The study also revealed that the US banking system’s market value of assets is $2 trillion lower than suggested by their book value of assets accounting for loan portfolios held to maturity. This is due to marked-to-market bank assets declining by an average of 10% across all banks, with the bottom 5th percentile experiencing a decline of 20%.

Uninsured leverage (i.e., Uninsured Debt/Assets) was identified as the key to understanding whether these losses would lead to some banks in the US becoming insolvent. Unlike insured depositors, uninsured depositors stand to lose a part of their deposits if the bank fails, potentially giving them incentives to run. A case study of SVB showed that losses and uninsured leverage provide incentives for an uninsured depositor run.

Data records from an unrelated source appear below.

/-- The passed-over counts after a free selection (R74). A wide warp is not counted, with a standing grant as without: the pseudocode
of R74 says so, and the bounds of R47 and R48 for it are those of its tokens (log 35). -/
def passOver (s : State) (pick : Nat) (elig : List Ready) : State :=
  elig.foldl (fun s r =>
    if r.warp = pick then s
    else
      let w := warpAt s r.warp
      putWarp s r.warp { w with passed := if r.price.isNone then w.passed + 1 else w.passed }) s

/-- An issue opportunity of a port uses up its yield (R73). -/
def useYield (s : State) (core port : Nat) : State :=
  let p := portAt s core port
  if p.yielded.isNone then s else putPort s core port { p with yielded := none }

/-- The warps that a port may select now: the one it is held for or bound to, or every warp of the core (R69, R72, R74). -/
def portWarps (s : State) (core port : Nat) : List Nat × Bool :=
  let p := portAt s core port
  match p.hold, p.bound with
  | some k, _ => ([k], false)
  | none, some k => ([k], false)
  | none, none => (coreWarps s core, true)

/-- Every warp of a list looked at, in turn. -/
def lookAll (core port : Nat) : List Nat → State → State × List Nat
  | [], s => (s, [])
  | k :: ks, s =>
    let r := look s core port k
    let t := { r.1 with cur := s.cur }
    let x := lookAll core port ks t
    match r.2 with
    | some _ => (x.1, k :: x.2)
    | none => x

/-- Before tokens are arbitrated, every warp of some ports whose next instruction is wide is marked as one that claims or one whose
instruction would end in stages 1 to 3 (R287, Table 21-1). -/
def markEarly (ex : Instr → State → Host.Outcome State Fault Refusal) (cores : List Nat) (s : State) : State :=
  (cores.flatMap fun c => [(c, 0), (c, 1)]).foldl (fun s p =>
    (portWarps s p.1 p.2).1.foldl (fun s k =>
      match (look s p.1 p.2 k).2 with
      | none => s
      | some r =>
        let e := r.price.isSome && endsEarly ex r
        if e = (warpAt s k).early then s else putWarp s k { warpAt s k with early := e }) s) s

/-- A REP whose last iteration has still to issue occupies its port (R172, log 11). -/
def repBusy (s : State) (core port : Nat) : Bool :=
  match (portAt s core port).last with
  | none => false
  | some k =>
    match (warpAt s k).rep with
    | none => false
    | some r => !r.stopped && r.cur.core = core && r.cur.port = port && decide (aclkAt s core < r.start + r.steps.length)

/-- An issue opportunity of a port, or the turn of the warp it is held for or bound to (R69 to R74). -/
def issuePort (ex : Instr → State → Host.Outcome State Fault Refusal) (core port : Nat) (s : State) :
    Host.Outcome State Fault Refusal :=
  if repBusy s core port then .next s
  else
  let s := tidyPort s core port
  let ws := portWarps s core port
  let x := lookAll core port ws.1 s
  let s := x.1
  let ready := x.2.filterMap fun k => (look s core port k).2
  let elig := ready.filter (eligible ex)
  let s := (ready.filter fun r => !eligible ex r).foldl (fun s r => keepWalks ex r s) s
  let forced := if ws.2 then elig.filter fun r => 16 ≤ (warpAt s r.warp).passed else []
  let y := (portAt s core port).yielded
  let s := if ws.2 then useYield s core port else s
  match bestOf s y (if forced = [] then elig else forced) with
  | none => .next s
  | some r =>
    let s := if ws.2 then passOver s r.warp elig else s
    let s := switchWarp s core port r.warp
    let st := { s with cur := r.state.cur }
    let t := now st
    match issueOne ex { r with state := st } with
    | .next u => .next (afterIssue u r.state.cur t r.slot)
    | o => o

end Sys2Proof.Machine
end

SVB was not the worst capitalized bank, with 10% of banks having lower capitalization than SVB. However, SVB had a disproportional share of uninsured funding, with only 1% of banks having higher uninsured leverage.

The researchers computed similar incentives for the sample of all US banks. Even if only half of uninsured depositors decide to withdraw, almost 190 banks are at risk of impairment to insured depositors, with potentially $300 billion of insured deposits at risk. If uninsured deposit withdrawals cause even small fire sales, substantially more banks are at risk. Overall, these calculations suggest that recent declines in bank asset values have significantly increased the fragility of the US banking system to uninsured depositor runs.

The study’s findings highlight the importance of monitoring the banking system’s vulnerability to uninsured depositor runs, particularly in the context of monetary tightening. It also underscores the need for policymakers to take measures to mitigate potential risks to the financial stability of the US banking system.